▶ [WHAT NEEDS TO BE DONE]: Where does the string "cellsFrom" appear in the records? Copy every line that contains it.

▶ [PROVIDED DATA]:
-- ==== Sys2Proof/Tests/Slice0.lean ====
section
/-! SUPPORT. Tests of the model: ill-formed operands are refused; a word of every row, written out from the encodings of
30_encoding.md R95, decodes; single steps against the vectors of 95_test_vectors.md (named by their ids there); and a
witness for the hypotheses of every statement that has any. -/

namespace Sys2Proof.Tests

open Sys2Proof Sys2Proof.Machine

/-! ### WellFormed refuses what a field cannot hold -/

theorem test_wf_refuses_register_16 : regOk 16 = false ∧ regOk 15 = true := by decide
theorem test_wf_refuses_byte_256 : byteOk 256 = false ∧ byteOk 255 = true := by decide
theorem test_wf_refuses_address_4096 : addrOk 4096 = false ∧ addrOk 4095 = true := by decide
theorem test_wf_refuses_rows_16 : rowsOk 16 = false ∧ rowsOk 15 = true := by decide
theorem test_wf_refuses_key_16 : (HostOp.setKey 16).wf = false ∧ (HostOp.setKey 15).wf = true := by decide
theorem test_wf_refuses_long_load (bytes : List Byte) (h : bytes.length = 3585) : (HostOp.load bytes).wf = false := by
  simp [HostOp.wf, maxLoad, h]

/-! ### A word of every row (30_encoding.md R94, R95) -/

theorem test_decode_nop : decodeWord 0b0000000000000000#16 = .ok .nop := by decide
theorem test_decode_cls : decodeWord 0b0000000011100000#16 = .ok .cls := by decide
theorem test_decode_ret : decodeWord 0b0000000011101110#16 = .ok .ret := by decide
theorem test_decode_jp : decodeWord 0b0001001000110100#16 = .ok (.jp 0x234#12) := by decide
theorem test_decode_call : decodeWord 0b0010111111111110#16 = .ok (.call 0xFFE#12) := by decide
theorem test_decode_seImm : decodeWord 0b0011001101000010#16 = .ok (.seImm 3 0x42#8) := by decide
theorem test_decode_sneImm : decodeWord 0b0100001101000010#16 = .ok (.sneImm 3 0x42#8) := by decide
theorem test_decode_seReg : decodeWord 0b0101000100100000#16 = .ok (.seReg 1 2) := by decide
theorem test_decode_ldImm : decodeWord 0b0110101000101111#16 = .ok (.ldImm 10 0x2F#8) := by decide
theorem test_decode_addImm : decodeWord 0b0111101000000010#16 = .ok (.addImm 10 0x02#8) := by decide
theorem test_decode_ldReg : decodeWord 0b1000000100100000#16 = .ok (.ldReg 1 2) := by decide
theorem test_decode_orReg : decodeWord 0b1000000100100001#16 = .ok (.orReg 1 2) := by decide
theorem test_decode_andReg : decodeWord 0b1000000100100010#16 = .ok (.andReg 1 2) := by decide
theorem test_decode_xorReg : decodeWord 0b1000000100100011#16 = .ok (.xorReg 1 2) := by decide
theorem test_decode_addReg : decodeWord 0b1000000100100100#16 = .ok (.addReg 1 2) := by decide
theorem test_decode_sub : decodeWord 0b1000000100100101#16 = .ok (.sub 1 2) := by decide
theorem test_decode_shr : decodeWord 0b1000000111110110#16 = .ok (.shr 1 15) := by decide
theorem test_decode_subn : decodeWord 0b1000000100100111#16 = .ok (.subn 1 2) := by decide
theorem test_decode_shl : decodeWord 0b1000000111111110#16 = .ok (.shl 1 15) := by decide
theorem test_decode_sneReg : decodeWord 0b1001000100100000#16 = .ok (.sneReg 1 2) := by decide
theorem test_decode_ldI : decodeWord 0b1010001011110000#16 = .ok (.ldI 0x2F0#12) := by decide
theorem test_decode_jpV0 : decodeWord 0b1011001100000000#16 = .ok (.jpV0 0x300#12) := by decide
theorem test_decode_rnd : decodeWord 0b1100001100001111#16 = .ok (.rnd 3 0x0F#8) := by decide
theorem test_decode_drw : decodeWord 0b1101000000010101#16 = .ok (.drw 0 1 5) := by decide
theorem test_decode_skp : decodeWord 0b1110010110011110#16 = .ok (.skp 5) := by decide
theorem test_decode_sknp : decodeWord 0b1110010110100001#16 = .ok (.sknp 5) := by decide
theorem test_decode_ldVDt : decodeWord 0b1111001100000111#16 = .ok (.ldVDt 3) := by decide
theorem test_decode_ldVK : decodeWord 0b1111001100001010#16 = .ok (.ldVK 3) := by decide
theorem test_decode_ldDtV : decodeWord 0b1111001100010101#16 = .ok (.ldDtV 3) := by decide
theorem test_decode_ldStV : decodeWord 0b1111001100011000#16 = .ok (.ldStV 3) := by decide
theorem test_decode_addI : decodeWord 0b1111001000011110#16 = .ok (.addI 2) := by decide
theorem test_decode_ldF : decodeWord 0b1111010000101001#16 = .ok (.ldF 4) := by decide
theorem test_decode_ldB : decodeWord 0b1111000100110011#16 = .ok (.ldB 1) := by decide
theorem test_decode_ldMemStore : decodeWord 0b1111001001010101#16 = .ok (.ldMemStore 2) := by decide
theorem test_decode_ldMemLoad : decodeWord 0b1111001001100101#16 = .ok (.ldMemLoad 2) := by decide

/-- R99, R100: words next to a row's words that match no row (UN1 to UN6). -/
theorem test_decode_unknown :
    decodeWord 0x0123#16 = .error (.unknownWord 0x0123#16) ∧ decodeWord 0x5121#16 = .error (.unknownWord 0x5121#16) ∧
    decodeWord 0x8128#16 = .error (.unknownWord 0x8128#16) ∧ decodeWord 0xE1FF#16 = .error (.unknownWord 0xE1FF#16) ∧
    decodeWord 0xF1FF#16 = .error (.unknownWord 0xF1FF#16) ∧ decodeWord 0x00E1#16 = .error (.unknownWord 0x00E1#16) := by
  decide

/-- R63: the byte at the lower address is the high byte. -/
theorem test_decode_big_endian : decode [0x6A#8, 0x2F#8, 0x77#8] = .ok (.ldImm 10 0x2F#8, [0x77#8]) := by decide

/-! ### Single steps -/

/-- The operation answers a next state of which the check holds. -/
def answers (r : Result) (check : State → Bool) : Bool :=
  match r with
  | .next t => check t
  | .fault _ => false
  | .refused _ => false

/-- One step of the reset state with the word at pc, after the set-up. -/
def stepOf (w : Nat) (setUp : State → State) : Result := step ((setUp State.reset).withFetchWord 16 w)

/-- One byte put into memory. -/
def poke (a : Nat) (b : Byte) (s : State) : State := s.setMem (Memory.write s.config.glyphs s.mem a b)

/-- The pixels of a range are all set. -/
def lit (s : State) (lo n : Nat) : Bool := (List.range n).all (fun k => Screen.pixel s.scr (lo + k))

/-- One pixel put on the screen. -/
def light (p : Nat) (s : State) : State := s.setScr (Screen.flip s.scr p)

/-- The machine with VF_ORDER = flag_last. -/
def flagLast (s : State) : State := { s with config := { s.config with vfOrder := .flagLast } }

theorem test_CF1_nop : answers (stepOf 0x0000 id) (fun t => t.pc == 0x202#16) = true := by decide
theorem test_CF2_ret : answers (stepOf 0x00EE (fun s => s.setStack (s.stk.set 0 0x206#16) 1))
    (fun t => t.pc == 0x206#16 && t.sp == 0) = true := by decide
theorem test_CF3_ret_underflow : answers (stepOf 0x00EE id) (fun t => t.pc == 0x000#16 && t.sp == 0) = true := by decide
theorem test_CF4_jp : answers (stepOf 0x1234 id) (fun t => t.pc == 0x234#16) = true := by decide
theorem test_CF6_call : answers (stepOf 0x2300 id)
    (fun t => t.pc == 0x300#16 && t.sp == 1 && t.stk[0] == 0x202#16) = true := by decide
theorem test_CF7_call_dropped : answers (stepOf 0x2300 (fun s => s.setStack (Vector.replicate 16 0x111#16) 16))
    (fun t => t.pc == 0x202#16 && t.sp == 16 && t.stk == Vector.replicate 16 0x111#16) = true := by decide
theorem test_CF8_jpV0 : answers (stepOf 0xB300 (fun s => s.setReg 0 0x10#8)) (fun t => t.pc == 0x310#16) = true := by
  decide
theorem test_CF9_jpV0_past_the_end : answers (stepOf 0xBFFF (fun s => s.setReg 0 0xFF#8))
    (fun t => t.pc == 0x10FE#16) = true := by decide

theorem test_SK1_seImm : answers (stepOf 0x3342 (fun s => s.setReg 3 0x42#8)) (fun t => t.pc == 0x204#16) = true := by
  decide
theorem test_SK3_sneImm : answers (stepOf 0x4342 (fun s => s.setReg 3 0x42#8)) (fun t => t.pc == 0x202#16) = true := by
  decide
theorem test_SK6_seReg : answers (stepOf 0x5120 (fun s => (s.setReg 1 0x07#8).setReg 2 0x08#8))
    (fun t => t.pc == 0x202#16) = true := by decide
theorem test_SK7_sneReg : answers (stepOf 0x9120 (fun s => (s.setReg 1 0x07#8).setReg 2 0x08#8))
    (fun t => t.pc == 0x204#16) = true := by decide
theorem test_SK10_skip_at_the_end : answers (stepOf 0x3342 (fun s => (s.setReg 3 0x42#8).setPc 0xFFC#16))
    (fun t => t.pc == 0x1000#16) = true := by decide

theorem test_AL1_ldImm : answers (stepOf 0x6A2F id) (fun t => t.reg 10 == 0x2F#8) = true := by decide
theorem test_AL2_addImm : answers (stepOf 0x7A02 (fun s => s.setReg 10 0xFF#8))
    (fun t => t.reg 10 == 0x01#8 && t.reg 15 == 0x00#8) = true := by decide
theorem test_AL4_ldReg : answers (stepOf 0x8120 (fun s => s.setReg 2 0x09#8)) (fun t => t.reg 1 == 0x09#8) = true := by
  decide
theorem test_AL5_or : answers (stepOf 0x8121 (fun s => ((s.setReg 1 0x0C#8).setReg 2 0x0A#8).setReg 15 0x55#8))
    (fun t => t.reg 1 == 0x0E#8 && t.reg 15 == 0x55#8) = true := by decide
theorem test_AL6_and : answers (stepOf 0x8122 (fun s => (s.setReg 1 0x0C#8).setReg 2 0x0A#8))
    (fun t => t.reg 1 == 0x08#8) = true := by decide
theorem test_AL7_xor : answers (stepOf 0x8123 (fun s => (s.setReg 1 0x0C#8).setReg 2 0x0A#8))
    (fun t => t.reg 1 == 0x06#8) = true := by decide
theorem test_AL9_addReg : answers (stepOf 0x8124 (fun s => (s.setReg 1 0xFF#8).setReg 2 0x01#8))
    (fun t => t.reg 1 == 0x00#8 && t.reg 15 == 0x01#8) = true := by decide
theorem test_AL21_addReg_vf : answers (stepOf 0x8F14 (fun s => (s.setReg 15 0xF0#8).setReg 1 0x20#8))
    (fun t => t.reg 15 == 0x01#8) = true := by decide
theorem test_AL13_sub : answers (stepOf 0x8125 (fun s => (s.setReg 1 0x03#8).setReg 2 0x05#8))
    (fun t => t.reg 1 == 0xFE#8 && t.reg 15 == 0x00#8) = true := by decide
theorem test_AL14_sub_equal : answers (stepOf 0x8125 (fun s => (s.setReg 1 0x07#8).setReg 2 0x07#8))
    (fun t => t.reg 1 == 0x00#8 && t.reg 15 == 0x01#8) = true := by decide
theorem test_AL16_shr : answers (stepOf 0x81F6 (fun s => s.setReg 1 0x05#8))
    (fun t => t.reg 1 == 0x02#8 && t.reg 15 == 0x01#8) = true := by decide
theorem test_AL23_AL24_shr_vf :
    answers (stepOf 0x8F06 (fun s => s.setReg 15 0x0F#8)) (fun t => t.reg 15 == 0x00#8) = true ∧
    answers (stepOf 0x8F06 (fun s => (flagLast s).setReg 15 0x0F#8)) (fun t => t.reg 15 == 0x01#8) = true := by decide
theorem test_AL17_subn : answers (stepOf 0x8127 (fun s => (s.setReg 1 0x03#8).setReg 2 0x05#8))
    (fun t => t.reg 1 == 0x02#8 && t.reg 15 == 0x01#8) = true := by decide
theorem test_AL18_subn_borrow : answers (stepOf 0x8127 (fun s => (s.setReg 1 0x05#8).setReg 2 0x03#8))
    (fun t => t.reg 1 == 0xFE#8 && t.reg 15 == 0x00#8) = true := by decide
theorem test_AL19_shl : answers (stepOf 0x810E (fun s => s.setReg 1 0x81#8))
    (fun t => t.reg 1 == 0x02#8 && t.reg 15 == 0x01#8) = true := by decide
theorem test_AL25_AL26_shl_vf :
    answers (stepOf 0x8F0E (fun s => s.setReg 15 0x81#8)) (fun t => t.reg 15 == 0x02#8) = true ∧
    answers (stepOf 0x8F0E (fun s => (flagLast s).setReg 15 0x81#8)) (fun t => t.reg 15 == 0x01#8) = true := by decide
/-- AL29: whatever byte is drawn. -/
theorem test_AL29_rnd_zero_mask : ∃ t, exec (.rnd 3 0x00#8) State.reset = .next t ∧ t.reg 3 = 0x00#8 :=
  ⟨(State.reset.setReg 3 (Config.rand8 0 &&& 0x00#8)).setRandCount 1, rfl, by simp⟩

---

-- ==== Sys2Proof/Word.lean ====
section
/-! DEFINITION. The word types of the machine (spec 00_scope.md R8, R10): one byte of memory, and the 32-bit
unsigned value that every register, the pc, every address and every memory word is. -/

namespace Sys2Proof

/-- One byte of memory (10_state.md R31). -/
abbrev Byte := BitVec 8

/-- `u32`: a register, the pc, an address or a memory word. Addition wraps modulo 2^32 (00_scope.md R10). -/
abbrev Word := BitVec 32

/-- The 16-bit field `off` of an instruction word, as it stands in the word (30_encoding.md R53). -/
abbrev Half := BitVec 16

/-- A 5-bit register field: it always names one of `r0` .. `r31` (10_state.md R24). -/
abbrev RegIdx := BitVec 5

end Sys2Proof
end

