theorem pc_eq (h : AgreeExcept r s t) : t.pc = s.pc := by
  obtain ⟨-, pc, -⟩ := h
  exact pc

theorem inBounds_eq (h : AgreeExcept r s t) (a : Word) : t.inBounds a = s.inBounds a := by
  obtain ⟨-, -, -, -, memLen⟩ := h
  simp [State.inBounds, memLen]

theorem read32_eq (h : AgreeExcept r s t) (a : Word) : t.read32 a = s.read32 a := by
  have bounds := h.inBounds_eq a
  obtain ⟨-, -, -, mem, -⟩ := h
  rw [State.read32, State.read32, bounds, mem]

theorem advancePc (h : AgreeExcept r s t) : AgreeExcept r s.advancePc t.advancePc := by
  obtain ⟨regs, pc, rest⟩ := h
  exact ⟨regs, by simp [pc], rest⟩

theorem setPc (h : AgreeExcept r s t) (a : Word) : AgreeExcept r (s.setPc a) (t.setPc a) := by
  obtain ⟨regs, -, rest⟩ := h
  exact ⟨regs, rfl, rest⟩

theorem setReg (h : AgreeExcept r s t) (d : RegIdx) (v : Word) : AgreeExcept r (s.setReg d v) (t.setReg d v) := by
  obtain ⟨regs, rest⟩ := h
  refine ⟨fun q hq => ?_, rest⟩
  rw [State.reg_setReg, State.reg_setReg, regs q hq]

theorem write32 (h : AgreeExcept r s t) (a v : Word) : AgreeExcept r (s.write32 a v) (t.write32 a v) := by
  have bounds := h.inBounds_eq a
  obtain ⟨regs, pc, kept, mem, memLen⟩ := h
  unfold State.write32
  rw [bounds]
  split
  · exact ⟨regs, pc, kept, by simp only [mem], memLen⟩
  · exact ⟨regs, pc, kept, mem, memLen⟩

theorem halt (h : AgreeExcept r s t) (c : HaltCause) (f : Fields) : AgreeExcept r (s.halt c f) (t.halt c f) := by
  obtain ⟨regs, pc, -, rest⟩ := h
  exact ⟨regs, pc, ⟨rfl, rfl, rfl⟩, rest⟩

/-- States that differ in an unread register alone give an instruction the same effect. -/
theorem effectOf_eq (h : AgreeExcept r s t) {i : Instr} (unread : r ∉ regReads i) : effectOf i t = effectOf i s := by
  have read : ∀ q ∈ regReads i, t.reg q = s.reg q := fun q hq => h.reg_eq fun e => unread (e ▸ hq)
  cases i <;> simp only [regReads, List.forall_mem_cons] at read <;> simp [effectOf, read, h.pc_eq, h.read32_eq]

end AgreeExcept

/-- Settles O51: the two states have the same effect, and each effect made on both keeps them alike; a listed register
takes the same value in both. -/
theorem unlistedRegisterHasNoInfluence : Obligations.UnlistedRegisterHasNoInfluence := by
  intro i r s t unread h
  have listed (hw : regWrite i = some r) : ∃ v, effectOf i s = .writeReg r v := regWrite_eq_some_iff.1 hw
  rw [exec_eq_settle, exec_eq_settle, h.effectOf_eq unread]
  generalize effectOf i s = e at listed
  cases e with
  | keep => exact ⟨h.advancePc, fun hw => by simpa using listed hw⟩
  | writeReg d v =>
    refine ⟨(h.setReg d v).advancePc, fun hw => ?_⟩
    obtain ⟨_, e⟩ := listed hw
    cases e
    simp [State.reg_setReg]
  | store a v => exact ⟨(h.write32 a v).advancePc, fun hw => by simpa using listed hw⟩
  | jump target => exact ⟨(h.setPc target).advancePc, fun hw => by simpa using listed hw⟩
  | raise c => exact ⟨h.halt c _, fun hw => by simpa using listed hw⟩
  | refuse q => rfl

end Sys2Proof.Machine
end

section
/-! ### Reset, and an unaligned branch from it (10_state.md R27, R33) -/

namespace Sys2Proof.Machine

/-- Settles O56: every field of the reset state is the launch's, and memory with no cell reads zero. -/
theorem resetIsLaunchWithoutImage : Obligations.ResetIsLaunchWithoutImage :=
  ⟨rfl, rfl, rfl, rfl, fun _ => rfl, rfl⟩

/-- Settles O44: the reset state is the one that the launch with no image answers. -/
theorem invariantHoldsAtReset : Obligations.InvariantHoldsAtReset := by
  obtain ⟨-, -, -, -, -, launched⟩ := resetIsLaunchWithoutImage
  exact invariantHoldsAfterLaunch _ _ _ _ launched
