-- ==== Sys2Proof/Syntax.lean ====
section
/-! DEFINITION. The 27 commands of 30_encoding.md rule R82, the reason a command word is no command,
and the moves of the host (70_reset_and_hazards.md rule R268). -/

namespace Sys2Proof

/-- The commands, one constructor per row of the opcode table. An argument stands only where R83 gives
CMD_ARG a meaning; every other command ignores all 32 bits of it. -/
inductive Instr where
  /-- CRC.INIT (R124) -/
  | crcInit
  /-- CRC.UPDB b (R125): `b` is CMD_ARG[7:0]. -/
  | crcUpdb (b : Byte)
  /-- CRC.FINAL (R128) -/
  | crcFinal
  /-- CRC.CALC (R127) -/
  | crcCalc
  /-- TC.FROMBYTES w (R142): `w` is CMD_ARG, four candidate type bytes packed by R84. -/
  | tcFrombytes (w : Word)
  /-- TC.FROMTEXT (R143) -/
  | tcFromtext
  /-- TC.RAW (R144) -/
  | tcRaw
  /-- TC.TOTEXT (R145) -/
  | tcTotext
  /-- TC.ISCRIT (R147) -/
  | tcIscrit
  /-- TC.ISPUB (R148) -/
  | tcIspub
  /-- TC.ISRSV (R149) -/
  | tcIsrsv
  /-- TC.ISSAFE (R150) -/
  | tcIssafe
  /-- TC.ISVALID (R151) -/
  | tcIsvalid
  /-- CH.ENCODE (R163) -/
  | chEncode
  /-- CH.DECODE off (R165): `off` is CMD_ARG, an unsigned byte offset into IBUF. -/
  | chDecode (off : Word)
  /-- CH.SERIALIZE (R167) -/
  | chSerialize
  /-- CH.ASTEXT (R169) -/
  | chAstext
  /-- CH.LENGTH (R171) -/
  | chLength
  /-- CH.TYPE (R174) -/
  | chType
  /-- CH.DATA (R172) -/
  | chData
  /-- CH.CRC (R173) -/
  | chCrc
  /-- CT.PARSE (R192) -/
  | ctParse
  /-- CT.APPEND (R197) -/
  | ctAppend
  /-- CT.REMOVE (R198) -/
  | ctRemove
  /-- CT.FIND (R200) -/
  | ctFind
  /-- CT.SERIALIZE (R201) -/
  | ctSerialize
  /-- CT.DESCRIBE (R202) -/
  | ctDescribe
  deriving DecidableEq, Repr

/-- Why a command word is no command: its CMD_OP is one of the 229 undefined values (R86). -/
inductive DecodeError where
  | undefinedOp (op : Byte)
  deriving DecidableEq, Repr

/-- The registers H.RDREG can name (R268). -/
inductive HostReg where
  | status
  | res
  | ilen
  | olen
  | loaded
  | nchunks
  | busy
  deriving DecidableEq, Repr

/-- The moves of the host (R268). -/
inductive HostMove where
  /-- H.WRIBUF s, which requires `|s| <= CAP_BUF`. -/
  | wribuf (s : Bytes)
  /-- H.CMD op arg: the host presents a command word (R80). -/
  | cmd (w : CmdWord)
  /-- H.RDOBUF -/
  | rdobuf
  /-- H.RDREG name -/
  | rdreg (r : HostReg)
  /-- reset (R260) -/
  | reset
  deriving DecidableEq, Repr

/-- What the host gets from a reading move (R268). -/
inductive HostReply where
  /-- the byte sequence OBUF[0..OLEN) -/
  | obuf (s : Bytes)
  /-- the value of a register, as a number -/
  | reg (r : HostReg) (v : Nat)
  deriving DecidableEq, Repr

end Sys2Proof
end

* * *

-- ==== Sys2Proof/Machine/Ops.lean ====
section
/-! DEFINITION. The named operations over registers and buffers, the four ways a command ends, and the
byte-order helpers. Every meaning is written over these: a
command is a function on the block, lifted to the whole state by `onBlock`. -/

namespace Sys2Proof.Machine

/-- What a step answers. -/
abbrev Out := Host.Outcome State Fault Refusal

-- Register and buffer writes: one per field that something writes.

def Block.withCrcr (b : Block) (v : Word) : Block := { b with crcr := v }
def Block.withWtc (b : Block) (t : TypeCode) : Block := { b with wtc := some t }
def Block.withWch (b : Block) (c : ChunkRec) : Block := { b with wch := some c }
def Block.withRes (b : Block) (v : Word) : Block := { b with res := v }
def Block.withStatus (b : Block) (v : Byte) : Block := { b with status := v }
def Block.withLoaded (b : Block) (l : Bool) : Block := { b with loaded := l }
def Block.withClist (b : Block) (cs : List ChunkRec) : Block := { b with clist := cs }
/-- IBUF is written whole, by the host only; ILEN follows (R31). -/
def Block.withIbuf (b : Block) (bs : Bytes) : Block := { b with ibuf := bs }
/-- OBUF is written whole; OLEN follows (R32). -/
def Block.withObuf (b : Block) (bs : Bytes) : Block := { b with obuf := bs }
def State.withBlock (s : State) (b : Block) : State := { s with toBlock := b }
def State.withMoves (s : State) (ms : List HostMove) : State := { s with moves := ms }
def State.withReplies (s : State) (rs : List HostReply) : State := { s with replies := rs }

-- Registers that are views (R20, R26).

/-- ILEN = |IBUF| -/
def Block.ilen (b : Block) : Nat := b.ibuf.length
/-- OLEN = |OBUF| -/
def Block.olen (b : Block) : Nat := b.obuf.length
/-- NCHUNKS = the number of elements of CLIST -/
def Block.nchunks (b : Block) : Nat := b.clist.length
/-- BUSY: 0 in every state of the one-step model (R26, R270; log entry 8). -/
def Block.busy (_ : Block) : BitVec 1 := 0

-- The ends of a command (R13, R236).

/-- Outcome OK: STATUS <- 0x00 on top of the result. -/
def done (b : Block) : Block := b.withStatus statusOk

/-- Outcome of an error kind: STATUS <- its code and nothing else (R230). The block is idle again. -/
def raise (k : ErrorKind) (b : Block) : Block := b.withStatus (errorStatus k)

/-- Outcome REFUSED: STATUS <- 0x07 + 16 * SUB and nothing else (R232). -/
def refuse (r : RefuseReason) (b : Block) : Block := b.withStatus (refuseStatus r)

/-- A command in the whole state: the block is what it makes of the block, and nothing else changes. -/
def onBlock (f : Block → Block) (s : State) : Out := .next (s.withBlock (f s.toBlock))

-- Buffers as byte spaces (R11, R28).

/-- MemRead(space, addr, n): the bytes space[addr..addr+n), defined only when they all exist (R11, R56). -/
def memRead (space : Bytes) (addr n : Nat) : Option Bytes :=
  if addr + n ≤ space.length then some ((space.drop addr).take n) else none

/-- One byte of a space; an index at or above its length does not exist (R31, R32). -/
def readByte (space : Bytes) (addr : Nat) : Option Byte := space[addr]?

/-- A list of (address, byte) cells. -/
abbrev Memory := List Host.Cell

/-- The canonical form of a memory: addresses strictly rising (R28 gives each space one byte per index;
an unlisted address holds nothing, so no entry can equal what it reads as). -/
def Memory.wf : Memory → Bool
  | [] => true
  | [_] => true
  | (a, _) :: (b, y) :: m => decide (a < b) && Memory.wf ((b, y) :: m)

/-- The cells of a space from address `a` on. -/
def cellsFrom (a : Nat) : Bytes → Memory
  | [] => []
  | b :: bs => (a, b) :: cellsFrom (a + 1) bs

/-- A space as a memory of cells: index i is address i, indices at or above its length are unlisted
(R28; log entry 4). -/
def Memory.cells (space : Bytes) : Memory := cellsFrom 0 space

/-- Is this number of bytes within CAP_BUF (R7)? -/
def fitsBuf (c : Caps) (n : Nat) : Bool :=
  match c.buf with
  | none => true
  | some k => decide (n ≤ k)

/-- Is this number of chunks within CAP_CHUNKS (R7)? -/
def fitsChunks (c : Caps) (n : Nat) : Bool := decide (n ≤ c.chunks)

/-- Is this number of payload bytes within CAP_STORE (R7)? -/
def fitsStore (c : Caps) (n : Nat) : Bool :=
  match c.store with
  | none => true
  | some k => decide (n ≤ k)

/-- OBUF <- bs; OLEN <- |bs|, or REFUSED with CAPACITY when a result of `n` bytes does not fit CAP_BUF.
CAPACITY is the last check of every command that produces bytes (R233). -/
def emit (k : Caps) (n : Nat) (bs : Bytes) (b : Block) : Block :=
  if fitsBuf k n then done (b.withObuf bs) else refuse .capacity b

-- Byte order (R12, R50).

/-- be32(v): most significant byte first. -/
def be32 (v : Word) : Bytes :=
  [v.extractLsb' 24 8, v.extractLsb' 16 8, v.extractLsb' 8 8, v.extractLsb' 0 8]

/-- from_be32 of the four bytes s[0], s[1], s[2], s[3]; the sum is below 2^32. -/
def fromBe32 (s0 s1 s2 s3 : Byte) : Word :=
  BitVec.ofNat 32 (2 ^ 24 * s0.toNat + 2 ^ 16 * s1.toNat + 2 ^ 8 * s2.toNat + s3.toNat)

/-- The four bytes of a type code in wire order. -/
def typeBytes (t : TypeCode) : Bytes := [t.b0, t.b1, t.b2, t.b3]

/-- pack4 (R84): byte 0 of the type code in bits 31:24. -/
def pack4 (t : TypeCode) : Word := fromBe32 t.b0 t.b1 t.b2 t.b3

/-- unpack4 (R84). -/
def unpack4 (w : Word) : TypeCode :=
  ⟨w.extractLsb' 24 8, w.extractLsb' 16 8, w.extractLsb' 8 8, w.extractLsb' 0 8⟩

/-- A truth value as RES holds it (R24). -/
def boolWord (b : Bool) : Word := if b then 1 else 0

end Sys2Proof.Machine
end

▶ [RESULT OF THIS TASK]:
def cellsFrom (a : Nat) : Bytes → Memory
  | b :: bs => (a, b) :: cellsFrom (a + 1) bs
def Memory.cells (space : Bytes) : Memory := cellsFrom 0 space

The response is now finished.